Field Hunter,,,,I have hunted here for over 40 years so I have a pretty good idea what would happen! Maybe ND should get into the 21st century like Montana has. We applied for Antelope in Montana this year and had to pay $9 for a permit to hunt public lands. This is mandatory wether you are drawn or not.
We were turned down, and that is the way it goes. But we at least have a permit to hunt public lands, wether we have anything to hunt or not.
Lets see,,,,,$9 x 30,000 NR waterfowl licenses,,,what could we pay for with that? :beer:


----------



## Dick Monson (Aug 12, 2002)

The boys in Montana aren't thrilled with commercialization either. From the Montana Wildlife Federation website:


> Montana's fish and wildlife resources must be kept as publicly held resources, managed by the State of Montana in perpetuity for the long-term benefit and enjoyment of everybody. We advocate strongly for no diminishing of this right.
> This campaign is crucial and it will be contentious. Commercialization and privatization has already gained serious momentum. There will be backlash from those who wish to commercialize and privatize our fish and wildlife for their own personal gain. Montana Wildlife Federation believes it is time to put a stop to these trends. MWF will need your help (political, financial and moral support) in order to defeat these interests.


Signup for the ETREE at http://www.nodakoutdoors.com/signup.php


----------



## PSDC (Jul 17, 2003)

Thanks for the information Dan.

But, I don't understand were that has anything to do with
restricting non-residents landowners.


----------



## Field Hunter (Mar 4, 2002)

Maybe MN should get into the 21 Century....you guys have more giant honkers than anyone.....try to get on the land if you drive in with a ND plate on your car. I really don't need to get into the 21st century if it means paying to hunt and generally not being able to fnd a place to hunt.
"9x30,000", keep the money! If you actually think the way huntng is in MT would a good idea then I would contact the State of MN....Hatch and Pawlenty are evidently into interstate commerce.....so hey, turn the whole state of MN into a big money making operation. You'll make a bunch of money but your residents will be the ones to suffer. Otherwise...leave it alone, How many days do you really have to waterfowl hunt. The average ND guys hunt about 2 weekends, the average NR hunts 4.7 days (2002 stats). There's NO CAP. You're welcome to come when the huntng gets good. Buy as many pheasant stamps as you wish. We welcome your money. But don't think that just because you own land in ND and moved to MN that now you should enjoy the best of boths worlds.


----------



## PSDC (Jul 17, 2003)

Relax Field Hunter!

Just answer my first question.

What are the differences in restrictions for waterfowl, upland
and deer for each state for NR landowners!

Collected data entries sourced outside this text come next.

-- ==== Sys2Proof/Machine/Transaction.lean ====
section
/-! DEFINITION. One transaction, one host event, and placing an instruction where the next step takes it (00_scope.md R8; 30_encoding.md R67, R68; 70_reset_and_hazards.md R330). -/

namespace Sys2Proof.Machine

/-- Perform one command: an illegal word raises ILLEGAL_OP before any operand is read and changes no
state; a legal one runs its row (30_encoding.md R67, R68; 60_exceptions.md R305). -/
def performCommand (c : Command) (s : State) : Result :=
  match decodeCommand c with
  | .ok i => exec i s
  | .error e => raise .illegalOp e.info s

/-- The reset event: the frame buffer, `ulen` and the response registers to their reset values; no radio
call is made and the radio is not reset (70_reset_and_hazards.md R330, R332; log entry 14). -/
def resetBlock (s : State) : State :=
  { s with mem := State.reset.mem, ulen := State.reset.ulen, resp := State.reset.resp }

/-- Take the oldest host event. With none presented the block waits (70_reset_and_hazards.md R331; log
entry 18). -/
def takeEvent (s : State) : Result :=
  match s.port with
  | [] => .next s
  | .command c :: left => performCommand c (s.withPort left)
  | .reset :: left => .next (resetBlock (s.withPort left))

/-- Present a command before everything the host has yet to present. -/
def presentCommand (c : Command) (s : State) : State := s.withPort (.command c :: s.port)

/-- The command word of PKT_RESOLVE (30_encoding.md R66). -/
def resolveCommand : Command := ⟨packWord 0x50 0 0 0 0, []⟩

/-- Place a word of the opcode table where the next step takes it. A command word is presented on the
command port with `S` empty. A header byte is decoded by PKT_RESOLVE out of `buf[0]`, so it becomes the
held header and PKT_RESOLVE is presented (log entries 1, 12, 13). -/
def placeTableWord (s : State) (nbits w : Nat) : State :=
  if nbits ≤ 8 then presentCommand resolveCommand (s.setHdr (BitVec.ofNat 8 w))
  else presentCommand ⟨BitVec.ofNat 64 w, []⟩ s

end Sys2Proof.Machine
end

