-- ==== Sys2Proof/Safety.lean ====
section
/-! DEFINITION. The invariant of every run and what counts as a safe outcome (10_state.md R26; 20_memory.md R49; 60_exceptions.md R300 to R303). -/

namespace Sys2Proof.Machine

/-- The response registers tell a status of R300; OK records no cause, and any other status has no
result (60_exceptions.md R300, R301, R303). -/
abbrev Resp.Legal (r : Resp) : Prop :=
  r.status.toNat ≤ 0x09 ∧
  (r.status = Status.ok.code → r.info = 0) ∧
  (r.status ≠ Status.ok.code → r.value = 0 ∧ r.bytes = [] ∧ r.rstat = .none)

/-- The invariant: the memory is canonical and lies in the frame address space (20_memory.md R40, R49),
`ulen <= BODY_CAP` (10_state.md R26), and the response registers are legal. -/
abbrev State.Inv (s : State) : Prop :=
  s.mem.wf ∧ s.mem.within s.cfg.frameMax ∧ s.ulen ≤ s.cfg.bodyCap ∧ s.resp.Legal

/-- A safe outcome: the step completes; it does not stop (60_exceptions.md R302). -/
def Completes (o : Result) : Prop := ∃ t, o = .next t

end Sys2Proof.Machine
end

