/-- The bound that an instruction which writes a checked operand has checked. -/
def inBounds (s : State) : Instr → Prop
  | .fbBodyWrite index _ => index.toNat < s.cfg.bodyCap
  | .fbResetLength n => n.toNat ≤ s.cfg.bodyCap
  | _ => True

/-- The shapes of the next state of an instruction. -/
inductive Ran (i : Instr) (s : State) : State → Prop
  /-- a status was raised: only the response registers (and the count of draws) changed -/
  | raised (e : Status) (info : Int) (d : Nat) (he : e ∈ mayRaise i) (hu : radioUse i = .local) :
      Ran i s ((s.withDraws d).withResp (Resp.raised e info))
  /-- completed without the radio -/
  | done (v : Word16) (bytes : List Byte) (d : Nat) (hu : radioUse i = .local) (hb : inBounds s i) :
      Ran i s (((written i s).withDraws d).withResp (Resp.done v bytes))
  /-- completed with one radio call, whose answer is in `resp.rstat` -/
  | called (c : RadioCall) (v : Word16) (rs : RStat) (d : Nat)
      (hu : radioUse i = .sends ∨ radioUse i = .forwards) :
      Ran i s ((((written i s).withDraws d).called c).withResp (Resp.done v [] rs))
  /-- RX_LISTEN called the radio and raised a status -/
  | refused (c : RadioCall) (e : Status) (info : Int) (he : e ∈ mayRaise i)
      (hu : radioUse i = .receives) :
      Ran i s ((s.called c).withResp (Resp.raised e info))
  /-- RX_LISTEN called the radio and committed a frame -/
  | received (c : RadioCall) (v : Word16) (bytes : List Byte) (hn : bytes ≠ [])
      (hl : bytes.length ≤ s.cfg.frameMax) (hu : radioUse i = .receives) :
      Ran i s ((((s.called c).memWrite 0 bytes).withUlen (bytes.length - 1)).withResp (Resp.done v))

section
variable {i : Instr} {s t : State}

theorem raised_of {e : Status} {info : Int} (h : raise e info s = .next t) (he : e ∈ mayRaise i)
    (hu : radioUse i = .local := by rfl) : Ran i s t := by
  rw [raise_next h]; exact .raised e info s.draws he hu

theorem done_of {v : Word16} {bytes : List Byte} {s1 : State}
    (h : complete (.done v bytes) s1 = .next t) (hw : written i s = s1) (hb : inBounds s i)
    (hu : radioUse i = .local := by rfl) : Ran i s t := by
  rw [complete_next h, ← hw]; exact .done v bytes (written i s).draws hu hb

theorem tagged {tag : BitVec 3} {k : State → Result} (h : tagCheck tag s k = .next t)
    (he : Status.typeMismatch ∈ mayRaise i) (hk : k s = .next t → Ran i s t)
    (hu : radioUse i = .local := by rfl) : Ran i s t := by
  rcases tagCheck_next h with ⟨_, h⟩ | ⟨_, rfl⟩
  · exact hk h
  · exact .raised _ _ s.draws he hu

theorem guarded {p : Prop} [Decidable p] {a b : Result} (h : (if p then a else b) = .next t)
    (ha : a = .next t → Ran i s t) (hb : ¬ p → b = .next t → Ran i s t) : Ran i s t := by
  split at h
  · exact ha h
  · exact hb ‹_› h

theorem read_done {addr n : Nat} {f : List Byte → Resp}
    (h : (memRead s addr n fun bytes s' => complete (f bytes) s') = .next t)
    (hw : written i s = s) (hb : inBounds s i)
    (hf : ∀ b, ∃ v bs, f b = Resp.done v bs := by exact fun _ => ⟨_, _, rfl⟩)
    (hu : radioUse i = .local := by rfl) : Ran i s t := by
  obtain ⟨v, bs, hv⟩ := hf (s.mem.readBytes n addr s.draws).1
  have h2 := complete_next (memRead_next h).2
  rw [hv] at h2
  have h3 := Ran.done (i := i) (s := s) v bs (s.mem.readBytes n addr s.draws).2 hu hb
  rw [hw] at h3
  exact h2 ▸ h3

theorem getCode_ran (h : getCode s = .next t) (he : Status.shortFrame ∈ mayRaise i)
    (hw : written i s = s) (hb : inBounds s i) (hu : radioUse i = .local := by rfl) : Ran i s t :=
  guarded h (fun h => raised_of h he hu) fun _ h => read_done h hw hb (fun _ => ⟨_, _, rfl⟩) hu

theorem scan_ran {off : Nat} {f : List Byte → Nat → Resp}
    (h : (strScan off s fun bytes k s' => complete (f bytes k) s') = .next t)
    (he : Status.unterminated ∈ mayRaise i) (hw : written i s = s) (hb : inBounds s i)
    (hf : ∀ b k, ∃ v bs, f b k = Resp.done v bs := by exact fun _ _ => ⟨_, _, rfl⟩)
    (hu : radioUse i = .local := by rfl) : Ran i s t := by
  rcases strScan_next h with ⟨_, ⟨_, rfl⟩ | ⟨n, d, _, _, hk⟩⟩
  · exact .raised _ _ _ he hu
  · obtain ⟨v, bs, hv⟩ := hf (s.mem.readBytes n (1 + off) d).1 n
    have h2 := complete_next hk
    rw [hv] at h2
    have h3 := Ran.done (i := i) (s := s) v bs (s.mem.readBytes n (1 + off) d).2 hu hb
    rw [hw] at h3
    exact h2 ▸ h3

theorem sent_of {panId dst : Word16} {w v : Nat} {s1 : State}
    (h : sendFrame panId dst w v s1 = .next t) (hw : written i s = s1)
    (hu : radioUse i = .sends := by rfl) : Ran i s t := by
  obtain ⟨bytes, d, a, _, _, _, rfl⟩ := sendFrame_next h
  rw [← hw]; exact .called _ _ _ d (.inl hu)

theorem forwarded_of {c : RadioCall} {f : RadioAnswer → RStat}
    (h : (radioCall c s fun a s' => complete (.done 0 [] (f a)) s') = .next t)
    (hw : written i s = s) (hu : radioUse i = .forwards := by rfl) : Ran i s t := by
  obtain ⟨a, _, h2⟩ := radioCall_next h
  have h3 := Ran.called (i := i) (s := s) c 0 (f a) s.draws (.inr hu)
  rw [hw] at h3
  exact complete_next h2 ▸ h3

theorem received_of {c : RadioCall} (h : (radioCall c s fun a s' => receive a.received s') = .next t)
    (hu : radioUse i = .receives) (h1 : Status.noData ∈ mayRaise i)
    (h2 : Status.radioContract ∈ mayRaise i) : Ran i s t := by
  obtain ⟨a, _, hr⟩ := radioCall_next h
  rcases receive_next hr with ⟨_, rfl⟩ | ⟨_, rfl⟩ | ⟨hp, hm, rfl⟩
  · exact .refused _ _ _ h1 hu
  · exact .refused _ _ _ h2 hu
  · have hl := received_length_eq hp
    refine .received c _ _ (fun h0 => ?_) ?_ hu
    · rw [hl, h0] at hp; exact absurd hp (by decide)
    · rw [hl] at hm; exact_mod_cast hm

end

Can't help you if no one in Mn will let you hunt geese.

Maybe you are not asking the right people, ask the board

for some help!


----------



## Goldy's Pal (Jan 6, 2004)

> How many days do you really have to waterfowl hunt. The average ND guys hunt about 2 weekends, the average NR hunts 4.7 days (2002 stats


The average ND duck hunter hunts 4 days during the season??


----------



## gandergrinder (Mar 10, 2002)

You don't get a sample of the average ND waterfowler on these forums. You get a good sample of the out of control waterfowl freaks who spend 3/4 of there spendable income on equipment but not the average guy. If your checking this place out chances are your not the average hunter no matter where you come from.


----------



## Dan Bueide (Jul 1, 2002)

PSDC said:


> Thanks for the information Dan.
> 
> But, I don't understand were that has anything to do with
> restricting non-residents landowners.


Let me start by saying virtually all on this board wish there was no need for any restrictions. Really enjoyed the day that hunting talk amongst friends and acquaintances was limited to hunting stories. No one seeks to exclude any one person or any one group, just some of all, so that our state remains something different than what apparently makes us so attractive compared to where people come.

Many look for a sub-set that should somehow give them preferential treatment. So, you're an NR ND landowner. Why do you get special dibs over the the guy who spent 28 years here and just moved away 2 years ago? Or the guy who's lived in EGF his whole life, works in ND and spends all of his disposable income at Columbia Mall? Or the guy who's lived out of state his whole life but has coming back to hunt with his uncle and cousins for 30 years, long before ND was hunting was "in"?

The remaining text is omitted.